Anne tampaknya memiliki segalanya. Ia tinggal bersama suaminya Pierre (Olivier Rabourdin), seorang eksekutif, di sebuah rumah cantik di pinggiran kota Paris, tempat ia membesarkan putri-putri angkat mereka yang berasal dari Asia.

Dia juga seorang advokat hukum yang brilian untuk anak-anak di bawah umur yang berisiko. Semua orang dan segala sesuatu dalam hidupnya indah, terutama pakaiannya yang cantik, dan dia memiliki sepasang sepatu hak yang serasi dengan setiap gaunnya. Bahkan pembuat kopinya tampak berselera tinggi.

Namun kemudian anak tirinya yang berusia 17 tahun, Theo (Samuel Kircher), datang untuk tinggal bersama mereka, dan ketakutan terburuknya segera menjadi kenyataan; ia mulai mempertaruhkan segala hal baik dalam hidupnya.

Dia adalah anak yang tidak punya tujuan, penuh dendam pada ayahnya karena meninggalkan ibunya dan ditakdirkan untuk gagal dalam ujian matrikulasi jika dia ikut ujian. Tapi dia juga tampan dan seksi, dan ibunya terlibat dalam hubungan seksual yang penuh gairah dengannya.

(kredit: INGIMAGE)

Film ini adalah kisah tentang hubungan terlarang dan tidak bermoral mereka, hubungan yang dulu dianggap remeh saat si pemuda masih remaja laki-laki, tetapi sekarang dianggap sebagai pelanggaran pidana serius.

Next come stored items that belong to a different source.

-- ==== Sys2Proof/Config.lean ====
section
/-! DEFINITION. The parameters of spec/00_scope.md R7. All are fixed but `START_PC`, which is no constant: the host sets
it by the SETPC transaction (R170), and reset leaves its default.

There is no free value: spec/93_implementation_defined.md says that no read of any state yields an undefined value. -/

namespace Sys2Proof.Config

/-- `NUM_REGS` (R7). -/
abbrev numRegs : Nat := 16

/-- `MEM_SIZE` in bytes (R7, decision D17). -/
abbrev memSize : Nat := 4096

/-- `STACK_DEPTH` in entries (R7). `State`'s types write it out. -/
abbrev stackDepth : Nat := 16

/-- `FLAG_REG`, the register called VF (R7, R21). -/
abbrev flagReg : RegIdx := 0xF

/-- The last address at which a fetch is in bounds (R43). -/
abbrev lastFetch : Nat := 0xFFE

/-- The default of `START_PC` (R7, R161). -/
abbrev startPc : Word := 0x0000

end Sys2Proof.Config
end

Melanggar satu batasan demi batasan lainnya

Salah satu aspek yang paling mengganggu dari film ini bukanlah adegan seksualnya, tetapi ketidakjelasan bagaimana kita seharusnya bereaksi terhadapnya. Saat Anne melanggar satu demi satu batasan, kita terhanyut dalam hasratnya, dan masuk akal jika kehidupannya yang teratur tidak memuaskannya dan dia tidak dapat menolak pria ini saat dia melakukan langkah pertama.

Namun, setelah hubungan mereka berakhir, menjadi jelas bahwa kejahatannya yang sebenarnya bukanlah fisik – saya tahu, secara teknis, memang demikian – tetapi emosional, karena dia menyangkal bahwa ada hubungan apa pun di antara mereka. Ketika dia mencoba mengenalnya lebih baik, menanyainya tentang kekasih pertamanya, dia berkata bahwa dia tidak ingin melakukannya. “Beberapa hal seharusnya tidak pernah terjadi,” katanya, yang dijawab olehnya, “Seperti kita?” Dia membungkamnya dengan, “Tidak ada kita,” yang dijawab olehnya, “Bagi saya, ada.”

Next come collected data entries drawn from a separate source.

-- ==== Sys2Proof/Safety.lean ====
section
/-! DEFINITION. The terms in which claims about states and runs are made: well-formed states, launch states, the end of
a run, and what of the state a program can observe. -/

namespace Sys2Proof.Machine

/-- A state whose memory is in canonical form. The other bounds of spec/10_state.md (sixteen registers, sixteen entries,
`0 <= sp <= 16`) hold by `State`'s types. -/
abbrev State.wf (s : State) : Prop := s.mem.wf = true

/-- The launch state: reset with the host's loads, register values and `pc` applied, "`sp = 0`, the stack all zero and
`run = Running`" (spec/70_reset_and_hazards.md R171). -/
structure State.Launch (s : State) : Prop where
  running : s.run = .running
  stackEmpty : s.sp = 0
  stackZero : s.stack = Vector.replicate 16 0x0000
  memory : s.wf

/-- `t` is the state after `n` steps from `s`. -/
def Reaches (n : Nat) (s t : State) : Prop := runFor n s = .next t

/-- The run from `s` ends with this outcome: the first state, reached by cycles, whose run state is terminal records it
(spec/40_cycle.md R89). A terminal state stays, so any later state records it too. -/
def EndsWith (s : State) (o : RunOutcome) : Prop := ∃ n t, Reaches n s t ∧ t.run.outcome = some o

/-- A safe run: no state it reaches is `Faulted`. -/
def SafeRun (s : State) : Prop := ∀ n t, Reaches n s t → ∀ reason, t.run ≠ .faulted reason

/-- The bound on `pc` during a run whose launch `pc` is at most `bound`, with the bound on saved addresses that RETURN
relies on (spec/10_state.md R25). -/
structure State.PcBounded (bound : Nat) (s : State) : Prop where
  pc : s.pc.toNat ≤ max bound 0x1000
  saved : ∀ k : Fin 16, k.val < s.sp.val → (s.stackEntry k).toNat ≤ 0x1000

/-- The two states differ at most in stale call-stack entries, those at indices `>= sp` (spec/10_state.md R33). -/
structure State.SameButStale (s t : State) : Prop where
  regs : s.regs = t.regs
  pc : s.pc = t.pc
  sp : s.sp = t.sp
  run : s.run = t.run
  mem : s.mem = t.mem
  held : ∀ k : Fin 16, k.val < s.sp.val → s.stackEntry k = t.stackEntry k

end Sys2Proof.Machine
end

Saat kisah mereka semakin memburuk, ada saat-saat ketika Anda mulai berharap dia bisa lolos tanpa menghadapi konsekuensi hukum atau pribadi apa pun. Aspek film ini mengingatkan saya pada adegan kedua yang paling terkenal dalam Psycho karya Alfred Hitchcock, ketika Norman Bates menenggelamkan mobil korbannya di danau, dan, untuk sesaat, mobil itu tampak akan mengapung tetapi Anda berharap mobil itu tenggelam.

Dibutuhkan keterampilan untuk membangkitkan emosi yang saling bertentangan seperti itu pada penonton, dan Breillat, yang terkenal karena film-film awalnya, Romance and Fat Girl, di mana ia mengeksplorasi sisi-sisi tabu serupa dari seksualitas perempuan, tentu saja memilikinya. Film-filmnya penuh dengan emosi mentah, dan ia tidak pernah membiarkan penonton merasa puas diri.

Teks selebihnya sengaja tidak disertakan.